▶ _Instructions for the task_:
Copy each line of the entries that includes the word "uncorrectable".

▶ _Available data_:
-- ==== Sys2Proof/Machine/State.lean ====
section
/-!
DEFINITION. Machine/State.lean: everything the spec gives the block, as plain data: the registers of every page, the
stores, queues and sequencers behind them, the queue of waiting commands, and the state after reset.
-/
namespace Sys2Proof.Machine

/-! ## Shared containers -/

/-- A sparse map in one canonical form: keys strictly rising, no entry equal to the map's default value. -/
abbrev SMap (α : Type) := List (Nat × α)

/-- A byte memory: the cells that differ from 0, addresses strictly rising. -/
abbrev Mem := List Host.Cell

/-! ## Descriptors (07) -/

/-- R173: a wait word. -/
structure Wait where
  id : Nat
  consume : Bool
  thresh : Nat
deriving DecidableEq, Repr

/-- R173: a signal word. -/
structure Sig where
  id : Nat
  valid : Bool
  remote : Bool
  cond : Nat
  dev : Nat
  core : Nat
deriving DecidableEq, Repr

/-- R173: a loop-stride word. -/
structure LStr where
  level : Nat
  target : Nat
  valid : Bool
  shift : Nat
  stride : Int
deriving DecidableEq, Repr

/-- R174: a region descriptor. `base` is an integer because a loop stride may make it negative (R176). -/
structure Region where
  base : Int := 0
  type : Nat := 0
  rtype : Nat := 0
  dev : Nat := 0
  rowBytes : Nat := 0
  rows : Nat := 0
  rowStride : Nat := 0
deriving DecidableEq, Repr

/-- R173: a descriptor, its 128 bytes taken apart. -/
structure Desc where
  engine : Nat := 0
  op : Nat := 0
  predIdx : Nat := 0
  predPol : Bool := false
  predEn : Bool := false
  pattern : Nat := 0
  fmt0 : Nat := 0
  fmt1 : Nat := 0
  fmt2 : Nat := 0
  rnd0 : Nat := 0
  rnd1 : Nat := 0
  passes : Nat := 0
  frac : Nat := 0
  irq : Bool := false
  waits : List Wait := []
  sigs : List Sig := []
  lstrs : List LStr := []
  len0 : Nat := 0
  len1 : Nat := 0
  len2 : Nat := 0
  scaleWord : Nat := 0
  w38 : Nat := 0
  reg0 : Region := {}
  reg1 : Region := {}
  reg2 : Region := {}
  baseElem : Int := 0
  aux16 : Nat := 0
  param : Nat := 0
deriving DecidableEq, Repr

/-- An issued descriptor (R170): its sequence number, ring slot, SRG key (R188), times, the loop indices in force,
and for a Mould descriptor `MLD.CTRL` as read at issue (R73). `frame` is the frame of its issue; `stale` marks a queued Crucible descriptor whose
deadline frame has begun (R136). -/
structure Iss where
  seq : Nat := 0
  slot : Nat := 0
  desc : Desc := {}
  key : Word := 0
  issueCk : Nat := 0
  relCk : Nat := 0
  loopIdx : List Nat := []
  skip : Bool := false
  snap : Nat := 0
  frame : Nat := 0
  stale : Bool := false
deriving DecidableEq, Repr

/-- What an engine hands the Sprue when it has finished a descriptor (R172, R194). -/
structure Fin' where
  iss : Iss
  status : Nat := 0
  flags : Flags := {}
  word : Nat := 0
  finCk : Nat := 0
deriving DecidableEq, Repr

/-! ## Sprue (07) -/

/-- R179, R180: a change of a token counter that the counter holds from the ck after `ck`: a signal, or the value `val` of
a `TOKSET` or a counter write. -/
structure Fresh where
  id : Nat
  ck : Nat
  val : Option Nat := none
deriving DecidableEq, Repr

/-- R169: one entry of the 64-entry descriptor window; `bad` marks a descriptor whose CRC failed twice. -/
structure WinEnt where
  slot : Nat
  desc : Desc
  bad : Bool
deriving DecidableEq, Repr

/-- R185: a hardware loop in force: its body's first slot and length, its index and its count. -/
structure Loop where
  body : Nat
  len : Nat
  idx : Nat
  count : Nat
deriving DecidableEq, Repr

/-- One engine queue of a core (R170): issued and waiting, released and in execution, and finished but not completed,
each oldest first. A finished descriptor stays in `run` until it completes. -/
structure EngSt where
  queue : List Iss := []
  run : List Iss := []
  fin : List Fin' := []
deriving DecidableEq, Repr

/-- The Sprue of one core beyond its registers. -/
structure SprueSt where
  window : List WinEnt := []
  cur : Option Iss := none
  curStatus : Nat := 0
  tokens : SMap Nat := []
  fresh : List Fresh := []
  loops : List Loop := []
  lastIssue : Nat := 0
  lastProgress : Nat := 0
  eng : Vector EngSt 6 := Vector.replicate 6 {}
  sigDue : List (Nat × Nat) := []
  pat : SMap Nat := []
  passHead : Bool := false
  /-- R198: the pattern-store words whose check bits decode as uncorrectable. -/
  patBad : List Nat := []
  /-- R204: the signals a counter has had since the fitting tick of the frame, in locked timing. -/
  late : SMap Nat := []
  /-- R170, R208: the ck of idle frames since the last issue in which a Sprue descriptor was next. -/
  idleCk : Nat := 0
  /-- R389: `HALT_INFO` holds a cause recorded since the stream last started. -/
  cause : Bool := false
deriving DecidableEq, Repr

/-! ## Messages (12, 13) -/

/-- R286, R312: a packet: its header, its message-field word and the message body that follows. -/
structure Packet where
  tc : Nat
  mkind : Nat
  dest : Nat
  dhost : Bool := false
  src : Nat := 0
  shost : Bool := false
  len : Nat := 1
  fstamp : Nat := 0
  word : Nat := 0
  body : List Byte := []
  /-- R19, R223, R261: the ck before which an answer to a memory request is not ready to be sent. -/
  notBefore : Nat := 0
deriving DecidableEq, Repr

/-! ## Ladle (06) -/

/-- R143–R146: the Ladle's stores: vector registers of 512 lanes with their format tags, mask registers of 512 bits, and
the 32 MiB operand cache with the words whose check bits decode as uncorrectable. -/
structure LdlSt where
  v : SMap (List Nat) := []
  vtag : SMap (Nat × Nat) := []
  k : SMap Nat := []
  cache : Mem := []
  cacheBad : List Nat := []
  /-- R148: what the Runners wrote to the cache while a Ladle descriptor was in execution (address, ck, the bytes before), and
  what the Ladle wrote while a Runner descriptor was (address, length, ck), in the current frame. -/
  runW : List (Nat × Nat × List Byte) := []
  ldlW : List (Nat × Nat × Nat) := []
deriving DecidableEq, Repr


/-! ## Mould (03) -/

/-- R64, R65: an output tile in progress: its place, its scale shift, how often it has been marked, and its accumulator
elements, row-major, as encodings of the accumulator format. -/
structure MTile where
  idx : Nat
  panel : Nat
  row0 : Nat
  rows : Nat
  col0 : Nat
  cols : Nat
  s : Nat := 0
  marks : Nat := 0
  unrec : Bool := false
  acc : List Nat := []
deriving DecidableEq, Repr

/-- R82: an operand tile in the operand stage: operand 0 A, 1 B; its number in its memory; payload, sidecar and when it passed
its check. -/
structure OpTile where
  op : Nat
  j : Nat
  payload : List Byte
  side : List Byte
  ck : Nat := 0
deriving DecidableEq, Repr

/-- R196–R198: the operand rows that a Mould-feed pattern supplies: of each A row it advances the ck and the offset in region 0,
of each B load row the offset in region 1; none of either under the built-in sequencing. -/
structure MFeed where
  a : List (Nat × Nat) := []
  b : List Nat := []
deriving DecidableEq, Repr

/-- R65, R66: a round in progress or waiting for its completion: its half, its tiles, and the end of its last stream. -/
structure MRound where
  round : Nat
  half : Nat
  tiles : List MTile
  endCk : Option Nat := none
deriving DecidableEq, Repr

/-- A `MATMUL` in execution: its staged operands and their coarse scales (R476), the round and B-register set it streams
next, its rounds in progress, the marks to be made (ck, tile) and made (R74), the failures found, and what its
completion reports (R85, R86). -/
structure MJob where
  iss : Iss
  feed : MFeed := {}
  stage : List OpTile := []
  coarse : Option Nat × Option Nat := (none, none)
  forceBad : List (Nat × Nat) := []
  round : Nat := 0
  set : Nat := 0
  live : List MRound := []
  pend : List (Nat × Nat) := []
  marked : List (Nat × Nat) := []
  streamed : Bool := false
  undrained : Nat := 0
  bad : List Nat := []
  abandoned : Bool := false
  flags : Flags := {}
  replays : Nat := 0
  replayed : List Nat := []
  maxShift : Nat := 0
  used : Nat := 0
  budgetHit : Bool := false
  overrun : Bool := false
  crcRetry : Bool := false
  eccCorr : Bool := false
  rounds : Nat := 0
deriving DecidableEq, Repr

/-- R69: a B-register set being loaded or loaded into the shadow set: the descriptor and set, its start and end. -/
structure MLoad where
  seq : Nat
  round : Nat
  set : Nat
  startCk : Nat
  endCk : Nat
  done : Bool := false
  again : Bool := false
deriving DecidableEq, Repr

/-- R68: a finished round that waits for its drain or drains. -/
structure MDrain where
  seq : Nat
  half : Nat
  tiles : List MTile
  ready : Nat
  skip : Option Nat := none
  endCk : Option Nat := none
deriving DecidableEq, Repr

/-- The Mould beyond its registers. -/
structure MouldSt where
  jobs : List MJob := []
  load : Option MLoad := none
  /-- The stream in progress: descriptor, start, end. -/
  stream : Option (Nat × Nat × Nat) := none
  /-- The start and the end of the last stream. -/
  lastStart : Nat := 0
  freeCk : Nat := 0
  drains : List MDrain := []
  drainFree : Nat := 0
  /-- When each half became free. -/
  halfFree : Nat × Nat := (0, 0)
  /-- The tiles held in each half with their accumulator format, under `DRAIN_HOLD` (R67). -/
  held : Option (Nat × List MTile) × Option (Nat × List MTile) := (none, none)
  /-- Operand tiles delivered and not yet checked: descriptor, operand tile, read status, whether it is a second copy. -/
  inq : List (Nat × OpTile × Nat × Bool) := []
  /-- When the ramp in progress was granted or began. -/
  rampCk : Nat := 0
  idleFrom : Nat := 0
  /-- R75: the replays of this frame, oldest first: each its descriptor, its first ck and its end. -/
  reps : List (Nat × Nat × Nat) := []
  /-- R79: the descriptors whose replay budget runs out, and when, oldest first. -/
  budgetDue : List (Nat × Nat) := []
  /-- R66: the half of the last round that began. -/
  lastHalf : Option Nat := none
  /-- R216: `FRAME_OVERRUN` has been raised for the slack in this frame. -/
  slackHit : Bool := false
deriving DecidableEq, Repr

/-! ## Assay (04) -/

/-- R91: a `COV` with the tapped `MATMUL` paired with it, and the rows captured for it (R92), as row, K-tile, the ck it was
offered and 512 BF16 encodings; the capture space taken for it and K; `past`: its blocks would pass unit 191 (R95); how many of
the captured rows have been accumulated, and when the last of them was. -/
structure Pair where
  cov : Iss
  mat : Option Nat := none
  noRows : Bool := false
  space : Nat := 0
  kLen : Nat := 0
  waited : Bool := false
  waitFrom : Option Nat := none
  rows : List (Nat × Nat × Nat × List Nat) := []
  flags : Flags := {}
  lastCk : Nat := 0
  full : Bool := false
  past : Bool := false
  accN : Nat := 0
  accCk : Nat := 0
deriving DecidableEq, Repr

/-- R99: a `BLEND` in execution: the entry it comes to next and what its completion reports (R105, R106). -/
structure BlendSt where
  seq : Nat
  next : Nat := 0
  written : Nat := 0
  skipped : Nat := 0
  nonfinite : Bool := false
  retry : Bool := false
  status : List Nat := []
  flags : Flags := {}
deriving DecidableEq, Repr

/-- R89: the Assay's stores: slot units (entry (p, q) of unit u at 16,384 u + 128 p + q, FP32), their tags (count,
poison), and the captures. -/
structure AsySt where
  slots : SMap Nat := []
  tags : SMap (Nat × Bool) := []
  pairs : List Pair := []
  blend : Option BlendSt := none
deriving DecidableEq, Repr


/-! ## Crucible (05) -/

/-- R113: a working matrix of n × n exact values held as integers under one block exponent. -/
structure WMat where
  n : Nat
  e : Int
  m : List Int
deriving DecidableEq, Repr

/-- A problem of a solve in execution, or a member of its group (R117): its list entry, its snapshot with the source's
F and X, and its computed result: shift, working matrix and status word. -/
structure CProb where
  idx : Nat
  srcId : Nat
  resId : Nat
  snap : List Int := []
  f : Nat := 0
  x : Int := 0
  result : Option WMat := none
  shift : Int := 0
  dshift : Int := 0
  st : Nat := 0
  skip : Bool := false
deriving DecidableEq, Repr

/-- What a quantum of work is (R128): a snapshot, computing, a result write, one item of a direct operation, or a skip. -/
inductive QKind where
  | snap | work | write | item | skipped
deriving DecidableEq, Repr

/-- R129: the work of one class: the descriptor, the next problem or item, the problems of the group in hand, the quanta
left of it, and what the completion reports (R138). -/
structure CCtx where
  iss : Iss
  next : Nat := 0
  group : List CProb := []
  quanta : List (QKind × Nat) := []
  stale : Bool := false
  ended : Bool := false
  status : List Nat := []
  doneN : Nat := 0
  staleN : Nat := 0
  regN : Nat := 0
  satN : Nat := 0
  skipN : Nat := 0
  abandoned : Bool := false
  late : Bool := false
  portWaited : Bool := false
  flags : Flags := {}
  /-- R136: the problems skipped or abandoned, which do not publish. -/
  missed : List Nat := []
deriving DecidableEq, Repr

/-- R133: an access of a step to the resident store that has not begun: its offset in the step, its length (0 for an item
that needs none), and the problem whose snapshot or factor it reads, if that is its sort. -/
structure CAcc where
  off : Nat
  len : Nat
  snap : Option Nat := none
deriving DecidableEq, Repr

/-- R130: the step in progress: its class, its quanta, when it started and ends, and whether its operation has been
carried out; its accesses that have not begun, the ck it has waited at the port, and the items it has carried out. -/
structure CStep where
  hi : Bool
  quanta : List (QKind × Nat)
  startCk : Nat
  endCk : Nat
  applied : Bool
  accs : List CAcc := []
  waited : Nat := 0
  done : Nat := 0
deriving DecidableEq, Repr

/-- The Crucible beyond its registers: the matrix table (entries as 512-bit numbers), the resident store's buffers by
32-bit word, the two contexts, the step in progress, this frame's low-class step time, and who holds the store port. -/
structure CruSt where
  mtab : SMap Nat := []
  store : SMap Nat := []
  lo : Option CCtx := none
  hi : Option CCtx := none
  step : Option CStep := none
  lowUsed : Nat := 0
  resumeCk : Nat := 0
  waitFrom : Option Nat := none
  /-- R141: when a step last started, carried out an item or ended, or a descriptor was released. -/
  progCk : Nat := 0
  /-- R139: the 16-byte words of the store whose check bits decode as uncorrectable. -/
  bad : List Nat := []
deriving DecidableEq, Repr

...

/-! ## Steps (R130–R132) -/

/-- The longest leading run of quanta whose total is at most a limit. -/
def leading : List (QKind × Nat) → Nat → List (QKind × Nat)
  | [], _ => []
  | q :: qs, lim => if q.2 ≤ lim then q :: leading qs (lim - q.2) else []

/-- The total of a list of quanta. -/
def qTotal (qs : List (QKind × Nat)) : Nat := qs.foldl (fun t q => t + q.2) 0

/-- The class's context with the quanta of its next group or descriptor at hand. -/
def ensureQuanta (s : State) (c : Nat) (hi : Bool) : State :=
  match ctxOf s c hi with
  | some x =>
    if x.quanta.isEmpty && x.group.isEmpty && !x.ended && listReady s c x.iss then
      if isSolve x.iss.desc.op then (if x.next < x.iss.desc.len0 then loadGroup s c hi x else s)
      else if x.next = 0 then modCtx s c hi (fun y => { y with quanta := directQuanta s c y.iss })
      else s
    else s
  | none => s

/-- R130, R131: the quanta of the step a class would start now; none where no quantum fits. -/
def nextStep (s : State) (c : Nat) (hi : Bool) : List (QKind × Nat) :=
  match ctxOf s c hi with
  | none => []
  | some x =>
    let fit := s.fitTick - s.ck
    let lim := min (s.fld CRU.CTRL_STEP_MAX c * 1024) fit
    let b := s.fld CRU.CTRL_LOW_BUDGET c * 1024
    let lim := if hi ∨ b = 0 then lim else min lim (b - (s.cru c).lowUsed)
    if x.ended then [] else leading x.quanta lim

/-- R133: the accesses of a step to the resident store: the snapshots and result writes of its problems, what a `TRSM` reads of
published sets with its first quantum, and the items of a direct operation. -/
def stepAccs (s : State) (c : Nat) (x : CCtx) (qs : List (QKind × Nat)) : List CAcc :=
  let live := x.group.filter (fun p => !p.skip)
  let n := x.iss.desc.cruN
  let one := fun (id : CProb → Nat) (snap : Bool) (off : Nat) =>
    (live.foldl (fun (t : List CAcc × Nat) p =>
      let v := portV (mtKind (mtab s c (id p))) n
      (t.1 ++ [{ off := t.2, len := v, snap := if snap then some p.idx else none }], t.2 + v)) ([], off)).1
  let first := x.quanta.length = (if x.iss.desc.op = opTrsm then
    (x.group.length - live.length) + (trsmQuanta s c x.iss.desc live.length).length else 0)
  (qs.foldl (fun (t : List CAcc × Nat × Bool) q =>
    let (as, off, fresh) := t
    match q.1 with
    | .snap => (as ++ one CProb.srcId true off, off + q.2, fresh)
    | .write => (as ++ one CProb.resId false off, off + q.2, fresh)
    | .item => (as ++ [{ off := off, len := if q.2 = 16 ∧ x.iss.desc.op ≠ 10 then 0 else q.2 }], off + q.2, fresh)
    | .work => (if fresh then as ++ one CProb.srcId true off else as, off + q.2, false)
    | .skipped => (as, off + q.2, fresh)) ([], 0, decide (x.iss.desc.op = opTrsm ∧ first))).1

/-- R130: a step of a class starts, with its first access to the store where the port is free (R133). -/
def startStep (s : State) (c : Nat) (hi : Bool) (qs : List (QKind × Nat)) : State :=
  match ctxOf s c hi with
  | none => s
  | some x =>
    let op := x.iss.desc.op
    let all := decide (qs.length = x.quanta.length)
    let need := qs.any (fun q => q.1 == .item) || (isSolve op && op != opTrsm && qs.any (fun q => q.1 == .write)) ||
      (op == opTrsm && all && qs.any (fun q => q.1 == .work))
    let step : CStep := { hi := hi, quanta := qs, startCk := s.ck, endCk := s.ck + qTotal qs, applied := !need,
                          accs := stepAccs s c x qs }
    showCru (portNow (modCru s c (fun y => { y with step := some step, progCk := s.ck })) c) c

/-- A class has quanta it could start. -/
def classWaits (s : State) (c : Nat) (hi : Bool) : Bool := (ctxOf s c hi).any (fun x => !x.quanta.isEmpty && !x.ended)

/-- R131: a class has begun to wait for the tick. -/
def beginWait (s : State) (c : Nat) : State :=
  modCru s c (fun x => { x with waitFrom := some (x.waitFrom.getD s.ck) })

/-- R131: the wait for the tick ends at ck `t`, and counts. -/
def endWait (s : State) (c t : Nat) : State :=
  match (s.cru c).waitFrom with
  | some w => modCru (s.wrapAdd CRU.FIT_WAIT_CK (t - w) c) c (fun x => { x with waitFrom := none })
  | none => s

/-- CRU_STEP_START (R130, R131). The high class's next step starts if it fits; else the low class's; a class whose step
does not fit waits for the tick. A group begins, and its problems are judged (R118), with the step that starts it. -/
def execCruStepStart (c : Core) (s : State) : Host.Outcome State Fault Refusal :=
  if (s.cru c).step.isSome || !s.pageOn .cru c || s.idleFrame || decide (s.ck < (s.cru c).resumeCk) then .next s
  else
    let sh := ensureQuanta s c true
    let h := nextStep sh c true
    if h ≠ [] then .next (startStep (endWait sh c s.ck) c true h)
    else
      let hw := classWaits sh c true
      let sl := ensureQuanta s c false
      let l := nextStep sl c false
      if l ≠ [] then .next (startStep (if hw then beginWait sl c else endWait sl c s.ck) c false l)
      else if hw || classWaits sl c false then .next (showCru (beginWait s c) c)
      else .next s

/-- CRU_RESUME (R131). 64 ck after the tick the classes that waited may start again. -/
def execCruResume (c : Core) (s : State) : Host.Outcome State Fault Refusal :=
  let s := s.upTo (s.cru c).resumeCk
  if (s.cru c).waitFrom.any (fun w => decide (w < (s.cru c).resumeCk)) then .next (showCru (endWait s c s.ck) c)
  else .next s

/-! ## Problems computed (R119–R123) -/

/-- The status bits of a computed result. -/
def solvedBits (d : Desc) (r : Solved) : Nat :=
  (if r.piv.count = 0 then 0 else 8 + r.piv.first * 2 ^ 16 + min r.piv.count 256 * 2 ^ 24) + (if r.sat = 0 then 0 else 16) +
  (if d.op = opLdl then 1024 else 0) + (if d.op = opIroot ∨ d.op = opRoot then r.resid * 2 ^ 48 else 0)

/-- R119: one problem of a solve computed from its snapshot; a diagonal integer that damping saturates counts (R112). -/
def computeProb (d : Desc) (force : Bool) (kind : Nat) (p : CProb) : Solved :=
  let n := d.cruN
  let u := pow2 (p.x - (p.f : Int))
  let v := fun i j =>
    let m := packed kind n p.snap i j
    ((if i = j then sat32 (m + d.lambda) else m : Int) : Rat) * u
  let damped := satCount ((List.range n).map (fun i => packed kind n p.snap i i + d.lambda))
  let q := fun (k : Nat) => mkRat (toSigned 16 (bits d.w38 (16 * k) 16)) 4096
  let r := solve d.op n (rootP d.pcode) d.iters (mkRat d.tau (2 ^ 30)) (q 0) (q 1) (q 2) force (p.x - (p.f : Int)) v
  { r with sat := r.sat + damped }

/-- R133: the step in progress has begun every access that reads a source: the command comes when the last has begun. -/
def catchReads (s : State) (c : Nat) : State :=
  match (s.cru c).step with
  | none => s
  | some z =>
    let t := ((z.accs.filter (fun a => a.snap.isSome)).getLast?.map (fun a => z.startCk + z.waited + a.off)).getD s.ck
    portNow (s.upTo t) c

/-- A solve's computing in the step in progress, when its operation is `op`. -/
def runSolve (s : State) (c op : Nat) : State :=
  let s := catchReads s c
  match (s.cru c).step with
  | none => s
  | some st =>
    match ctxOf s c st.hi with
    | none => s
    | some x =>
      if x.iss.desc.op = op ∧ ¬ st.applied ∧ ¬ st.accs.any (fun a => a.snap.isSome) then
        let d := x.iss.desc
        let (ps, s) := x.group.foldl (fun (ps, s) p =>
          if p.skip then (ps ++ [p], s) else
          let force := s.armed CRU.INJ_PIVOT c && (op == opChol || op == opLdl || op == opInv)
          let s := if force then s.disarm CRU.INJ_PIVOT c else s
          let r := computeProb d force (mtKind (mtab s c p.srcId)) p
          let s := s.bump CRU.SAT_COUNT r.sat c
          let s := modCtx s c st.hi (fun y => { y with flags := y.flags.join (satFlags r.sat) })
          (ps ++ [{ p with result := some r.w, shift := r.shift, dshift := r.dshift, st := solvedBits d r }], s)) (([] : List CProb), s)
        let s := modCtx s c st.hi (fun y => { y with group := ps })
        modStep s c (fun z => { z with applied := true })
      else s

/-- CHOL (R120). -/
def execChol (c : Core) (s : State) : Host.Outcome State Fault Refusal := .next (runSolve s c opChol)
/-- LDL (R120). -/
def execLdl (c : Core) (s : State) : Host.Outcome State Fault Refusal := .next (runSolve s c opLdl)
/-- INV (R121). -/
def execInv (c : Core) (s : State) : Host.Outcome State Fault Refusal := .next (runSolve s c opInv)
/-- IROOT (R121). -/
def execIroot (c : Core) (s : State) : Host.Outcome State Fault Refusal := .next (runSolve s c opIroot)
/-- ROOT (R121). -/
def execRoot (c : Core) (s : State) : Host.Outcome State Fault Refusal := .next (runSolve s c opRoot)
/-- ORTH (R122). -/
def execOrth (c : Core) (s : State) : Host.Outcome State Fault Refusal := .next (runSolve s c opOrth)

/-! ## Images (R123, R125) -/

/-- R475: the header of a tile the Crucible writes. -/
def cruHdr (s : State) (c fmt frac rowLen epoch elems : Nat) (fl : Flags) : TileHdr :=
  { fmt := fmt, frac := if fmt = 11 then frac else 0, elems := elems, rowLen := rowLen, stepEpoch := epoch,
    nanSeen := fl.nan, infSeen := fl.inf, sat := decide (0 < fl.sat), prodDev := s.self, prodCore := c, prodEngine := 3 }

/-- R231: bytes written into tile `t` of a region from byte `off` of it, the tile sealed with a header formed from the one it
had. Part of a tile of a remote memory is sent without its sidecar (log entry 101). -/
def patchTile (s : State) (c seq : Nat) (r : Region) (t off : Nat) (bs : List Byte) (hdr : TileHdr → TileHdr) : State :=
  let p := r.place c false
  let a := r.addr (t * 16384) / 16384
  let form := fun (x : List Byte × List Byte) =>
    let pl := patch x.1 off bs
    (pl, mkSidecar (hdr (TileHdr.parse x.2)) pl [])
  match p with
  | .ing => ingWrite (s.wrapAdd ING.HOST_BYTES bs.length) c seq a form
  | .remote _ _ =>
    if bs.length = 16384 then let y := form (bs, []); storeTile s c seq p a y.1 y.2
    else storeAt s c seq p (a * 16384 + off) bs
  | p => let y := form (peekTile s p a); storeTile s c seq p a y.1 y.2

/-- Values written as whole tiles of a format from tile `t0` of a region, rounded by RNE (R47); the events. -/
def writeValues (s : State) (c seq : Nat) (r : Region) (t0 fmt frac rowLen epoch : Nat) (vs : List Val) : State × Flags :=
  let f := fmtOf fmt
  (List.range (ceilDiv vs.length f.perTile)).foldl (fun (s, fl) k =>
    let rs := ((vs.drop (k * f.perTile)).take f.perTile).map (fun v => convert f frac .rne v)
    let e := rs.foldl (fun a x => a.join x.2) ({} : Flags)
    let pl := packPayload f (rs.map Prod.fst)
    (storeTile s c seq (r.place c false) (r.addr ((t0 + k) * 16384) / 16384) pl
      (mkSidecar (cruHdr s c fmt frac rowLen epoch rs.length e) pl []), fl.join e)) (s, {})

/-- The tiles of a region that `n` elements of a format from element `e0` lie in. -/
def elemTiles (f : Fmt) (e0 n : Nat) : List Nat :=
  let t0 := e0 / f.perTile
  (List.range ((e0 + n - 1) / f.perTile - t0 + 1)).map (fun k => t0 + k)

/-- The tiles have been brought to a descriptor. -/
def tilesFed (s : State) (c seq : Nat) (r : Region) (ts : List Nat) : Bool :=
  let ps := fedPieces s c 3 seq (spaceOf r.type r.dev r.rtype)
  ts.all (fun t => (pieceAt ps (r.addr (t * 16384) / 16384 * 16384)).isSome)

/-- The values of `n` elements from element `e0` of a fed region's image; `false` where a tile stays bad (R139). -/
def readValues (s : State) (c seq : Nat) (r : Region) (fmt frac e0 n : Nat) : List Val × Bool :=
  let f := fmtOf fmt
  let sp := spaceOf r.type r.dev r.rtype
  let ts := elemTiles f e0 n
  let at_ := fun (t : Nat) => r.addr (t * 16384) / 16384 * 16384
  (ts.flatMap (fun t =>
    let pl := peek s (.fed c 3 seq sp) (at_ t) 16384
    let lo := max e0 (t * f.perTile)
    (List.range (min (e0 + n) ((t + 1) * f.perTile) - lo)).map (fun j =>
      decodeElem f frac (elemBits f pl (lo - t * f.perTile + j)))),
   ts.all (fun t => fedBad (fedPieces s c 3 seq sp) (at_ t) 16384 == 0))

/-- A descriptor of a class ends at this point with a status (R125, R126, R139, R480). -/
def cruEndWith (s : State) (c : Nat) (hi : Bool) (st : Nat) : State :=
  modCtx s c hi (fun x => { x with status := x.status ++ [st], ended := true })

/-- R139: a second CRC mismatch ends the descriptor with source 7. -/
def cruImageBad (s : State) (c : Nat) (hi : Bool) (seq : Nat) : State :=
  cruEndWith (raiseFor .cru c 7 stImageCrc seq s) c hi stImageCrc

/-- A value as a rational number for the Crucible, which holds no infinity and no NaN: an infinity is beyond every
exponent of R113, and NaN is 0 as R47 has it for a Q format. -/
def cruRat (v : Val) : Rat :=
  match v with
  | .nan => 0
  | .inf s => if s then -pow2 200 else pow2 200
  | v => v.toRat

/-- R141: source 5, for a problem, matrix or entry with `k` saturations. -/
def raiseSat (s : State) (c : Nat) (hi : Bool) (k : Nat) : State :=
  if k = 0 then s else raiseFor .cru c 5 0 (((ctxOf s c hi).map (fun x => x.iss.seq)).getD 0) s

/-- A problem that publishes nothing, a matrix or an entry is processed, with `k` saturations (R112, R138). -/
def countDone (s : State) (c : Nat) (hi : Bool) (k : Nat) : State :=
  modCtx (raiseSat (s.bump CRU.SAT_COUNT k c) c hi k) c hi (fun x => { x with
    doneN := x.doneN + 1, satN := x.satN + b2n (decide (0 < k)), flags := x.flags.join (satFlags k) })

▶ _Task solution_:
  /-- R198: the pattern-store words whose check bits decode as uncorrectable. -/
the 32 MiB operand cache with the words whose check bits decode as uncorrectable. -/
  /-- R139: the 16-byte words of the store whose check bits decode as uncorrectable. -/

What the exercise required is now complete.